* TRY IT *
Copy out exactly the lines below that run from the one holding "theorem test_decode_subn : decode" to the one holding "theorem test_decode_ldVxDt : decode", keeping both of those lines and no others.

Extracted data entries
# # # #

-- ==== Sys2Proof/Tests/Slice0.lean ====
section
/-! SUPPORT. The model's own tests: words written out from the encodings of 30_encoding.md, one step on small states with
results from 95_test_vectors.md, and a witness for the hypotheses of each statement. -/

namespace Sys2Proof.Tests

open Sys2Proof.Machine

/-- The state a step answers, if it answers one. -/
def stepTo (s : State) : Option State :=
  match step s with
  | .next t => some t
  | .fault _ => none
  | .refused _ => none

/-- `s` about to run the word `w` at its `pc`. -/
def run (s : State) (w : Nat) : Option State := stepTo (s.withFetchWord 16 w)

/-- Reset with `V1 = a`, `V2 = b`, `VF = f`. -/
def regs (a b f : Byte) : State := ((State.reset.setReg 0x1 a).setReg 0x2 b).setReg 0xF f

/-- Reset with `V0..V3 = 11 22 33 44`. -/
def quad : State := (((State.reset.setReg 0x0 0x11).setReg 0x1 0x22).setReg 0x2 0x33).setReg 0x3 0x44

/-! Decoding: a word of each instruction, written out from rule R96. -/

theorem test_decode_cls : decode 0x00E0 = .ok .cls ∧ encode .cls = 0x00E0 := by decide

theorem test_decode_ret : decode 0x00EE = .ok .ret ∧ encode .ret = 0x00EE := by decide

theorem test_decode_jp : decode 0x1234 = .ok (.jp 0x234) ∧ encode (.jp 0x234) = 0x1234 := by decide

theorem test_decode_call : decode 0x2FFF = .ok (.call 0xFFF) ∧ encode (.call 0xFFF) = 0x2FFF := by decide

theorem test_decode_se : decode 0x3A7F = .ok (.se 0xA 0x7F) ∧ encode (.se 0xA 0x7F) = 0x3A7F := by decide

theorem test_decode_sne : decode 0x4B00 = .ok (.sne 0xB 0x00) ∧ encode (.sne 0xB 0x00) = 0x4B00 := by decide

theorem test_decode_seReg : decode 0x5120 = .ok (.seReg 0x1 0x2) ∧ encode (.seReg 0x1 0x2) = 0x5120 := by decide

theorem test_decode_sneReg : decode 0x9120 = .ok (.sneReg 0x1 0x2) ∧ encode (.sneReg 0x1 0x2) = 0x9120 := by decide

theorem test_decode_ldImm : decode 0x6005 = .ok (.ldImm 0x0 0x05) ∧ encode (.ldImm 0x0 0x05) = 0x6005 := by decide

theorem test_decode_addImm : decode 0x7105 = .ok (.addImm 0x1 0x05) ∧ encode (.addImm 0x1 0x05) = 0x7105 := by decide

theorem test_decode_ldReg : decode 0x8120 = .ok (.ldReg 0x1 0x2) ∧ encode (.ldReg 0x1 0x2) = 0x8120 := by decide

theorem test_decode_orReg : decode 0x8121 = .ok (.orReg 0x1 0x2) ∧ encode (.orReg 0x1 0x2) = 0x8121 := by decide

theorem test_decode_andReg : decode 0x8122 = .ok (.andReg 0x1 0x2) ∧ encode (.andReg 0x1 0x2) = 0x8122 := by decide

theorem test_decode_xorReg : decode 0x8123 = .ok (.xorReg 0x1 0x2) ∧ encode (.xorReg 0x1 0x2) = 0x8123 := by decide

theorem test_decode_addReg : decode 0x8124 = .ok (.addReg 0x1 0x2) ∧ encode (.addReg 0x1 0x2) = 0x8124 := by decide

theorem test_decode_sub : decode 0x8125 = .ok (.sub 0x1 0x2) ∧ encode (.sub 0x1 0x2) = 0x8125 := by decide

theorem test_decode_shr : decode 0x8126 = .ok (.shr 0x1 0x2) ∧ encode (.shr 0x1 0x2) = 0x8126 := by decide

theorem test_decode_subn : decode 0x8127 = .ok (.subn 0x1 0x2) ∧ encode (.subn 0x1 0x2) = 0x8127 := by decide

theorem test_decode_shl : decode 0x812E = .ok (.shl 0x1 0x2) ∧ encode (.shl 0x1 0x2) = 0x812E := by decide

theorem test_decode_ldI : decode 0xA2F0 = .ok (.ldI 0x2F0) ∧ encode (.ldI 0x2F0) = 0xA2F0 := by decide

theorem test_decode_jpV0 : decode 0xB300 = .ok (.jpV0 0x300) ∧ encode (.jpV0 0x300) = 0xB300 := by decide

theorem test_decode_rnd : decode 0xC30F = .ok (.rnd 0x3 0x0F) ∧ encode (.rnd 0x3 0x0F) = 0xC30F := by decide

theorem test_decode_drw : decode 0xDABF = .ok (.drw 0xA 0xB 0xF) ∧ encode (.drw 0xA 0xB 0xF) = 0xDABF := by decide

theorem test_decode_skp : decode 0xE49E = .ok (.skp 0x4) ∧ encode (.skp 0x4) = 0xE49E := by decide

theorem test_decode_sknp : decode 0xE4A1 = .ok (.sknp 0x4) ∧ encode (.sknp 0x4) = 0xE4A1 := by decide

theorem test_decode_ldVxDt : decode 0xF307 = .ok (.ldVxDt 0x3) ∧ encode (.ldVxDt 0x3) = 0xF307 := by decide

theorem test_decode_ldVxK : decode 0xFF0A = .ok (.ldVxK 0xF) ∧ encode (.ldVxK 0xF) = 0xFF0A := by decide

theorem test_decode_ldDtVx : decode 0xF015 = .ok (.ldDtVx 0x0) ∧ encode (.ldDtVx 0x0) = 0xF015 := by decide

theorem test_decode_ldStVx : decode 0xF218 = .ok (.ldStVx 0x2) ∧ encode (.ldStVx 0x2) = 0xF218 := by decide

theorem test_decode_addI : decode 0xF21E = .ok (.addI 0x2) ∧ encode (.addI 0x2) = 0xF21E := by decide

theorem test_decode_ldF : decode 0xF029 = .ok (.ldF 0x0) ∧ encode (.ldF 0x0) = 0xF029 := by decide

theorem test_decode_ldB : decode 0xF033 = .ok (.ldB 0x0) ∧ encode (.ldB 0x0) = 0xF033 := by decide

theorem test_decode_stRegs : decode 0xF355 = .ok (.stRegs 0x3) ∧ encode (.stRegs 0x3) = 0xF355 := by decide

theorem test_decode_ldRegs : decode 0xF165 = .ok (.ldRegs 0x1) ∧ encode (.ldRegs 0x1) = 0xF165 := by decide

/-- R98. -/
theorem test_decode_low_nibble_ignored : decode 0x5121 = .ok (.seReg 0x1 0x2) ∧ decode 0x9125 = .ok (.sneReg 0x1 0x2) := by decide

# # # #

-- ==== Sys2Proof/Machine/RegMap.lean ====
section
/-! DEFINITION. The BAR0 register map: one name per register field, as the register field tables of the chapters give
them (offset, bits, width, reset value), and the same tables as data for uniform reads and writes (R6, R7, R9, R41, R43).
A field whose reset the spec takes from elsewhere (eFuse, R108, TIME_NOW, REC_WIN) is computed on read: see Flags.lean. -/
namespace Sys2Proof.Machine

# # # #

* FINAL ANSWER *
theorem test_decode_subn : decode 0x8127 = .ok (.subn 0x1 0x2) ∧ encode (.subn 0x1 0x2) = 0x8127 := by decide

theorem test_decode_shl : decode 0x812E = .ok (.shl 0x1 0x2) ∧ encode (.shl 0x1 0x2) = 0x812E := by decide

theorem test_decode_ldI : decode 0xA2F0 = .ok (.ldI 0x2F0) ∧ encode (.ldI 0x2F0) = 0xA2F0 := by decide

theorem test_decode_jpV0 : decode 0xB300 = .ok (.jpV0 0x300) ∧ encode (.jpV0 0x300) = 0xB300 := by decide

theorem test_decode_rnd : decode 0xC30F = .ok (.rnd 0x3 0x0F) ∧ encode (.rnd 0x3 0x0F) = 0xC30F := by decide

theorem test_decode_drw : decode 0xDABF = .ok (.drw 0xA 0xB 0xF) ∧ encode (.drw 0xA 0xB 0xF) = 0xDABF := by decide

theorem test_decode_skp : decode 0xE49E = .ok (.skp 0x4) ∧ encode (.skp 0x4) = 0xE49E := by decide

theorem test_decode_sknp : decode 0xE4A1 = .ok (.sknp 0x4) ∧ encode (.sknp 0x4) = 0xE4A1 := by decide

theorem test_decode_ldVxDt : decode 0xF307 = .ok (.ldVxDt 0x3) ∧ encode (.ldVxDt 0x3) = 0xF307 := by decide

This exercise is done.